╔══

/-! ## Steps -/

/-- The lines of an operand in one step. -/
def State.operLines (s : State) (core : Nat) (p : MPlan) (o : MOper) (vs buf : List Val) (t : Nat) : List MLine :=
  match o.src with
  | 0 => (upto p.rows).map (fun r => MLine.at (s.lsOf core) (o.addr vs t r))
  | 1 => let l := MLine.ofVals ((vs.drop o.at_).take 8); (upto 16).map (fun _ => l)
  | _ => (upto 16).map (fun r => MLine.ofVals ((buf.drop (8 * r)).take 8))

/-- A tile updated by f of row and column, which answers the new element and a clamp. -/
def UnitSt.accumulate (u : UnitSt) (n : Nat) (f : Nat → Nat → Elem → Elem × Bool) : UnitSt :=
  let r := (upto 256).map (fun x => f (x / 16) (x % 16) (u.accAt n (x / 16) (x % 16)))
  let u' := u.setTile n (fun x => (r.getD x (.zero, false)).1)
  if r.any (·.2) then u'.setSatf n true else u'

/-- How a multiplication reads its rows and columns. -/
inductive MulKind where
  | dense | block | sparse
deriving DecidableEq, Repr

/-- Item i of a list. -/
def nth {α : Type} (d : α) (l : List α) (i : Nat) : α := l.getD i d

/-- One step of MMA, MMB or MMS on given lines (R237). -/
def UnitSt.mulStep (u : UnitSt) (k : MulKind) (t : TOp) (la lb : List MLine) : UnitSt :=
  let n := t.acc.toNat
  let z : MLine := ⟨0, []⟩
  let pa := la.map (fun l => match k with | .dense => u.mPois t.tya l | .block => u.blkPois t.tya l | .sparse => l.cmpPois)
  let pb := lb.map (fun l => match k with | .block => u.blkPois t.tyb l | .dense => u.mPois t.tyb l
                                          | .sparse => u.mPois t.tyb l)
  let pois (i j : Nat) (e : Elem) : Bool := e.p || nth false pa i || nth false pb j
  if t.accmode.toNat % 4 = 0 then
    let fa := la.map (fun l => match k with | .block => u.blkVals t.tya l | .dense => l.floats t.tya | .sparse => l.floats t.tya)
    let fb := lb.map (fun l => match k with | .block => u.blkVals t.tyb l | .dense => l.floats t.tyb | .sparse => l.floats t.tyb)
    u.accumulate n (fun i j e =>
      let a := nth [] fa i
      let b := nth [] fb j
      let gs := match k with
        | .dense => denseGroups a b
        | .block => [a.zip b]
        | .sparse => sparseGroups (.zero false) (nth z la i) (fun n => a.getD n .nan) b
      (⟨accF e.v gs, pois i j e⟩, false))
  else
    let ia := la.map (u.mInts t.tya)
    let ib := lb.map (u.mInts t.tyb)
    u.accumulate n (fun i j e =>
      let a := nth [] ia i
      let b := nth [] ib j
      let gs := match k with
        | .sparse => sparseGroups 0 (nth z la i) (fun n => a.getD n 0) b
        | .dense => denseGroups a b
        | .block => denseGroups a b
      let r := accI (t.accmode.toNat % 4 == 2) e.v gs
      (⟨r.1, pois i j e⟩, r.2))

/-- One step of MRSUM or MCSUM (R241). -/
def UnitSt.sumLines (u : UnitSt) (t : TOp) (col : Bool) (c : Val) (ls : List MLine) : UnitSt :=
  let sums := ls.map (fun l => ((u.mInts t.tya l).foldl (· + ·) 0, u.mPois t.tya l))
  u.accumulate t.acc.toNat (fun i j e =>
    let r := nth (0, false) sums (if col then j else i)
    let x := addI (t.accmode.toNat % 4 == 2) (e.v, false) (intOf 32 true c.v.toNat * r.1)
    (⟨x.1, e.p || r.2 || c.p⟩, x.2))

/-- The zero-first start (R237). -/
def UnitSt.startMul (u : UnitSt) (t : TOp) (step : Nat) : UnitSt :=
  if step = 0 && t.accmode.getLsbD 3 then (u.zeroTile t.acc.toNat).setSatf t.acc.toNat false else u

/-- A compressed line: bits 7:6 of a .t6 byte are copied with it (R237, R238; DESIGN CHOICE, log 92). -/
def compressLine (ty : Ty) (l : MLine) : List (Byte × Bool) :=
  let pick (g : Nat) : List Nat :=
    let c := outliers 2 ((upto 4).map (fun i => (i, decodeNum ty (l.code ty (4 * g + i)))))
    (upto 4).filter (c.contains ·)
  let idx := (upto 16).foldl (fun n g => n + (nth 0 (pick g) 0 + 4 * nth 0 (pick g) 1) * 16 ^ g) 0
  let p := (upto 8).any l.mark
  let val (n : Nat) : Nat := fieldOf l.v (8 * (n / 2 * 4 + nth 0 (pick (n / 2)) (n % 2))) 8
  (upto 32).map (fun n => (BitVec.ofNat 8 (val n), p)) ++ (natLine 8 idx).map (·, p) ++ (upto 24).map (fun _ => (0#8, false))

/-- RoundShift: half away from zero (R240). -/
def roundShift (y : Int) (n : Nat) : Int :=
  let m : Int := (2 * y.natAbs + 2 ^ n) / (2 ^ (n + 1))
  if y < 0 then -m else m

/-- The granules of a local store from an offset on. -/
def lsGranules (m : PMem) (a n : Nat) : List Val := (upto n).map (fun g => ⟨bv (m.read (a + 8 * g) 8), m.poisoned (a / 8 + g)⟩)

/-- Parameters of requantisation for column j, from the ten granules of the block: the multiplier, the shift, their
poison (R240). -/
def drnParam (blk : List Val) (j : Nat) : Int × Int × Bool :=
  let x := vat blk (j / 2)
  let y := vat blk (8 + j / 8)
  (intOf 32 true (fieldOf x.v.toNat (32 * (j % 2)) 32), max (-31) (min 31 (intOf 8 true (fieldOf y.v.toNat (8 * (j % 8)) 8))),
    x.p || y.p)

/-- One output element of MDRN: the LFSR, the code and its poison (R240). -/
def drnElem (t : TOp) (blk : List Val) (gz : Val) (j : Nat) (e : Elem) (l : BitVec 32) : BitVec 32 × Nat × Bool :=
  let ty := t.tya
  let md : Md := ⟨[Rm.rne, .rtz, .rdn, .rup, .rna, .sto].getD (t.fn.toNat % 8) .rne, t.fn.getLsbD 3⟩
  if t.fn.getLsbD 5 then
    let q := drnParam blk j
    let v := intOf 32 true gz.v.toNat + roundShift (intOf 32 true e.v.toNat * q.1) (31 + q.2.1).toNat
    (l, (clampInt (tyWidth ty) ty.signed v % 2 ^ tyWidth ty).toNat, e.p || q.2.2 || gz.p)
  else if t.accmode.toNat % 4 = 1 && ty.isInt then
    (l, (clampInt (tyWidth ty) ty.signed (intOf 32 true e.v.toNat) % 2 ^ tyWidth ty).toNat, e.p)
  else
    let x := if t.accmode.toNat % 4 = 1 then FV.ofInt (intOf 32 true e.v.toNat) else decodeNum .f32 e.v.toNat
    let d := roundDraw ty md l x
    (d.1, d.2, e.p)

/-- The bytes of one output row. -/
def drnRow (u : UnitSt) (t : TOp) (blk : List Val) (gz : Val) (i : Nat) (l : BitVec 32) :
    BitVec 32 × List (Byte × Bool) :=
  (upto 16).foldl (fun (x : BitVec 32 × List (Byte × Bool)) j =>
    let r := drnElem t blk gz j (u.accAt t.acc.toNat i j) x.1
    (r.1, x.2 ++ (natLine (drnBytes t.tya) r.2.1).map (·, r.2.2))) (l, [])

/-- Step k of MDRN: the unit after it, and its rows. -/
def UnitSt.drain (u : UnitSt) (t : TOp) (blk : List Val) (gz : Val) (k : Nat) : UnitSt × List (List (Byte × Bool)) :=
  let r := (upto 4).foldl (fun (x : BitVec 32 × List (List (Byte × Bool))) i =>
    let d := drnRow u t blk gz (4 * k + i) x.1
    (d.1, x.2 ++ [d.2])) (u.lfsr, [])
  let n := t.acc.toNat
  let clr := t.fn.getLsbD 4
  let u : UnitSt := { u with lfsr := r.1 }
  let u := if clr then u.setTile n (fun x => if x / 64 = k then .zero else u.accAt n (x / 16) (x % 16)) else u
  (if clr && k == 3 then u.setSatf n false else u, r.2)

/-- Lines written to the local store, the first line first, so that of overlapping ones the later keeps its bytes (R225;
DESIGN CHOICE, log 92); none when the snapshot log would overflow (R51). -/
def State.lsLines (s : State) (core : Nat) : List (Nat × List (Byte × Bool)) → Option State
  | [] => some s
  | e :: l => match s.lsWrite core e.1 e.2.length (fun m => m.writeRun e.1 e.2) with
    | some s => s.lsLines core l
    | none => none

/-- The names under which the block lines that an operand reads in step t in a format are counted: by offset in the local store, by the first
register of a group from 2^18 on, by address in global memory from 2^20 on. One line read in two formats is counted in each (R111, R237). -/
def MOper.keys (o : MOper) (ty : Ty) (reg : Opd) (vs : List Val) (t : Nat) : List Nat :=
  (upto 16).map (fun r => 16 * (match o.src with
    | 0 => o.addr vs t r
    | 1 => 2 ^ 18 + (match reg with | .g n => n.toNat | .x _ => 0 | .link _ => 0 | .imm => 0 | .rsv _ => 0)
    | _ => 2 ^ 20 + o.addr vs t r) + ty.code.toNat)

/-- Format violations of block lines that the instruction has not read before: the count, and the lines read (R111, R389). -/
def newViolations (ty : Ty) (ls : List (Nat × MLine)) (x : Nat × List Nat) : Nat × List Nat :=
  ls.foldl (fun x l => if x.2.contains l.1 then x else (x.1 + violations ty l.2.v, setIns l.1 x.2)) x

/-- One step of a job: the state after it, its format violations and the lines counted; none when the snapshot log would
overflow. -/
def State.matPerform (s : State) (core th : Nat) (j : MatJob) (p : MPlan) : Option (State × Nat × List Nat) :=
  let u := s.unitAt th
  let t := p.t
  let vs := j.regs
  let a := p.pairs.headD ⟨0, 0, 64, false, false⟩
  let b := p.pairs.getD 1 ⟨0, 0, 64, false, false⟩
  let la := s.operLines core p a vs j.bufA j.step
  let lb := s.operLines core p b vs j.bufB j.step
  let none_ (s : State) : State × Nat × List Nat := (s, 0, j.seen)
  let mul (k : MulKind) : Option (State × Nat × List Nat) :=
    some (s.setUnit th ((u.startMul t j.step).mulStep k t la lb),
      if k = .block then
        newViolations t.tyb ((b.keys t.tyb t.gb vs j.step).zip lb) (newViolations t.tya ((a.keys t.tya t.ga vs j.step).zip la) (0, j.seen))
      else (0, j.seen))
  match j.i with
  | .mma _ => mul .dense
  | .mmb _ => mul .block
  | .mms _ => mul .sparse
  | .mrsum _ => some (none_ (s.setUnit th (u.sumLines t false (vat vs 2) la)))
  | .mcsum _ => some (none_ (s.setUnit th (u.sumLines t true (vat vs 2) la)))
  | .mcmp _ => (s.lsLines core (((upto 16).map (a.addr vs j.step)).zip (lb.map (compressLine t.tya)))).map none_
  | .mdrn _ =>
    let r := u.drain t j.bufB (vat vs 3) j.step
    (s.lsLines core (((upto 4).map (fun i => a.addr vs 0 (4 * j.step + i))).zip r.2)).map (fun s => none_ (s.setUnit th r.1))
  | _ => some (none_ s)

/-! ## Issue (R232, R233, R235) -/

/-- The matrix unit of the acting unit holds an operation (R232). -/
def State.matBusy (s : State) : Bool := !s.un.mq.isEmpty

/-- Accesses of the thread, whatever its context, that are still to be performed: what a release waits for (R252). -/
def State.owesAll (s : State) : Bool := s.threadOwes s.th

/-- The lines that a resume state held for this address has counted (R111). -/
def Ctx.matSeen (c : Ctx) : List Nat := if c.vres.kind == 2 && c.vres.addr == c.pc then c.vres.seen else []

/-- The starting step: STEP, or the step of a resume state held for this address (R235). -/
def Ctx.matStart (c : Ctx) (t : TOp) : Nat := if c.vres.kind == 2 && c.vres.addr == c.pc then c.vres.cnt else t.step.toNat

/-- A matrix instruction of one step that is performed as it issues. -/
def matNow (s : State) (i : Instr) (act : State → List Val → Option State) : Out :=
  match matPlan i with
  | none => .next s
  | some p =>
    if s.runs && s.matBusy then .next (s.waits .unitIdle)
    else if s.runs && !s.inOrder then .next (s.waits .hold)
    else control s ⟨p.srcs, 0, fun vs => s.matExc p vs 0, fun s vs =>
      match act (s.setCx s.cx.noSpin) vs with
      | some s => (s.pm s.th 9 s.cx.priv).retire
      | none => s.snapOverflow s.core⟩

/-- A matrix instruction of several steps enters the matrix unit. -/
def matIssue (i : Instr) (s : State) : Out :=
  match matPlan i with
  | none => .next s
  | some p =>
    let t := p.t
    if s.runs && (s.matBusy || (drawsSto i && s.drawBusy)) then .next (s.waits .unitIdle)
    else if s.runs && t.tle && (s.owesAll || s.opsFull) then .next (s.waits .engines)
    else if s.runs && !t.tle && !s.inOrder then .next (s.waits .hold)
    else control s ⟨p.srcs, 0, fun vs => s.matExc p vs (s.cx.matStart t), fun s vs =>
      let start := s.cx.matStart t
      let j : MatJob := { ctx := s.ctx, pc := s.cx.pc, ir := s.ir, i := i, regs := vs, step := start, no := 0, bufA := []
                          bufB := [], subbed := false, seen := s.cx.matSeen
                          tl := t.tl.toNat, seq := s.nextReq }
      let s := s.setCx s.cx.noSpin
      if t.tle then
        let o := s.newOp s.th s.ctx t.tl.toNat .mat false false
        let s := o.1.retire
        if o.2.2 then s.modUnit s.th (fun u => { u with mq := [{ j with no := o.2.1 }] }) else s
      else
        let s := s.modUnit s.th (fun u => { u with mq := [j] })
        s.setCx { s.cx with busy := .matrix, wait := .no }⟩
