-- ==== Sys2Proof/Machine/Stage.lean ====
section
/-!
DEFINITION. Stages: the stage table, key-range tables and lanes in memory, the stage instructions, and the governor's
steps (R268 to R271, R347, R348, R370, R371, R374 to R387, R456 to R458, R461, R462).
-/
namespace Sys2Proof.Machine

/-! ## The stage table (R374) -/

/-- Address of the entry of a stage. -/
def State.stageVa (s : State) (asid st : Nat) : Nat := s.asStgt asid + 64 * st
/-- The entry, when it can be read and is not poisoned. -/
def State.stageEnt (s : State) (asid st : Nat) : Option Nat :=
  match s.vread asid (s.stageVa asid st) 64 with
  | some (e, false) => some e
  | some (_, true) => none
  | none => none

/-- The fields of a stage-table entry. -/
structure StageEnt where
  handler : Word
  split : Word
  merge : Word
  high : Nat
  low : Nat
  up : Nat
  down : Nat
  maxi : Nat
  sper : Nat
  lg : Nat        -- log2 of the state buffer's size
  prio : Nat
  krt : Nat
  xfer : Nat
  launch : Nat
deriving DecidableEq, Repr

def StageEnt.ofNat (e : Nat) : StageEnt :=
  { handler := bv (fieldOf e 0 64), split := bv (fieldOf e 64 64), merge := bv (fieldOf e 128 64), high := fieldOf e 192 32
    low := fieldOf e 224 32, up := fieldOf e 256 8, down := fieldOf e 264 8, maxi := fieldOf e 272 8, sper := fieldOf e 280 5
    lg := fieldOf e 285 4 + 8, prio := fieldOf e 289 7, krt := fieldOf e 320 64, xfer := fieldOf e 384 64
    launch := fieldOf e 448 32 }

/-- A reserved bit of an entry is set (R4, R374). -/
def stageRsv (n : Nat) : Bool := fieldOf n 480 32 != 0 || fieldOf n 296 23 != 0

/-- An entry keeps the limits of R374 and R375. -/
def stageEntOk (n : Nat) : Bool :=
  let e := StageEnt.ofNat n
  !stageRsv n && canonical (bv e.xfer) && e.xfer % 2 ^ e.lg == 0 && e.krt % 512 == 0 &&
  inCarve e.krt && e.lg ≤ 16 && 10 ≤ e.sper && e.sper ≤ 20 && 1 ≤ e.maxi && e.maxi ≤ 16 && 1 ≤ e.down && 1 ≤ e.up &&
  1 ≤ e.high && e.high ≤ 2 ^ 20 + 4096 && e.low < e.high && targetOk e.handler && targetOk e.split && targetOk e.merge

/-- The entry of a stage, or zeros. -/
def State.stage (s : State) (asid st : Nat) : StageEnt := .ofNat ((s.stageEnt asid st).getD 0)

/-! ## Key-range tables (R347, R348) -/

/-- A KRT entry. -/
structure Krt where
  hi : Nat
  lo : Nat
  ring : Nat
  thread : Nat
  key : Nat
  orig : Nat
  twin : Nat
  ov : Bool
  tv : Bool
  st : Nat
deriving DecidableEq, Repr

def Krt.ofNat (e : Nat) : Krt :=
  { hi := fieldOf e 192 64, lo := fieldOf e 128 64, ring := fieldOf e 64 64, thread := fieldOf e 40 24, key := fieldOf e 24 16
    orig := fieldOf e 20 4, twin := fieldOf e 16 4, ov := e.testBit 15, tv := e.testBit 14, st := fieldOf e 0 4 }

def Krt.nat (k : Krt) : Nat :=
  k.hi % 2 ^ 64 * 2 ^ 192 + k.lo % 2 ^ 64 * 2 ^ 128 + k.ring % 2 ^ 64 * 2 ^ 64 + k.thread % 2 ^ 24 * 2 ^ 40 +
  k.key % 2 ^ 16 * 2 ^ 24 + k.orig % 16 * 2 ^ 20 + k.twin % 16 * 2 ^ 16 + (if k.ov then 2 ^ 15 else 0) +
  (if k.tv then 2 ^ 14 else 0) + k.st % 16

def State.krt (s : State) (base i : Nat) : Krt := .ofNat (s.mem.read (base + 32 * i) 32)
def State.setKrt (s : State) (base i : Nat) (k : Krt) : State := { s with mem := s.mem.write (base + 32 * i) 32 k.nat false }
/-- Exclusive upper end of an entry's range. -/
def Krt.top (k : Krt) : Nat := if k.hi = 0 then 2 ^ 64 else k.hi
/-- The entry takes keys: neither Free nor Quiescing. -/
def Krt.routes (k : Krt) : Bool := k.st != 0 && k.st != 5
def Krt.holds (k : Krt) (v : Nat) : Bool := k.lo ≤ v && v < k.top

/-- The ranges of the routing entries are a partition of the keys: each start is 0 or another's end, none overlap. -/
def rangesOk (l : List Krt) : Bool :=
  l.all (fun k => k.lo < k.top) && l.any (·.lo == 0) && l.any (·.top == 2 ^ 64) &&
  (l.foldl (fun n k => n + (k.top - k.lo)) 0) == 2 ^ 64 &&
  l.all (fun k => (l.filter (fun m => m.lo < k.top && k.lo < m.top)).length == 1)

/-! ## Lanes (R370, R371) -/

/-- Address of lane l (0 direct, 1 forward, 2 held) of KRT entry i (R457). -/
def laneAt (krt i l : Nat) : Nat := krt + 512 + 192 * i + 64 * l

/-- A lane header. -/
structure Lane where
  bbase : Nat
  fbase : Nat
  bcnt : Nat
  bhead : Nat
  blog : Nat
  fcnt : Nat
  fhead : Nat
deriving DecidableEq, Repr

╚══

## Problem details
Extract from the listing above the lines between the line containing "it issues. -/" and the line containing "let s := s.setCx s.cx.noSpin", keeping both of those lines. Output nothing else.

## Output below
/-- A matrix instruction of one step that is performed as it issues. -/
def matNow (s : State) (i : Instr) (act : State → List Val → Option State) : Out :=
  match matPlan i with
  | none => .next s
  | some p =>
    if s.runs && s.matBusy then .next (s.waits .unitIdle)
    else if s.runs && !s.inOrder then .next (s.waits .hold)
    else control s ⟨p.srcs, 0, fun vs => s.matExc p vs 0, fun s vs =>
      match act (s.setCx s.cx.noSpin) vs with
      | some s => (s.pm s.th 9 s.cx.priv).retire
      | none => s.snapOverflow s.core⟩

/-- A matrix instruction of several steps enters the matrix unit. -/
def matIssue (i : Instr) (s : State) : Out :=
  match matPlan i with
  | none => .next s
  | some p =>
    let t := p.t
    if s.runs && (s.matBusy || (drawsSto i && s.drawBusy)) then .next (s.waits .unitIdle)
    else if s.runs && t.tle && (s.owesAll || s.opsFull) then .next (s.waits .engines)
    else if s.runs && !t.tle && !s.inOrder then .next (s.waits .hold)
    else control s ⟨p.srcs, 0, fun vs => s.matExc p vs (s.cx.matStart t), fun s vs =>
      let start := s.cx.matStart t
      let j : MatJob := { ctx := s.ctx, pc := s.cx.pc, ir := s.ir, i := i, regs := vs, step := start, no := 0, bufA := []
                          bufB := [], subbed := false, seen := s.cx.matSeen
                          tl := t.tl.toNat, seq := s.nextReq }
      let s := s.setCx s.cx.noSpin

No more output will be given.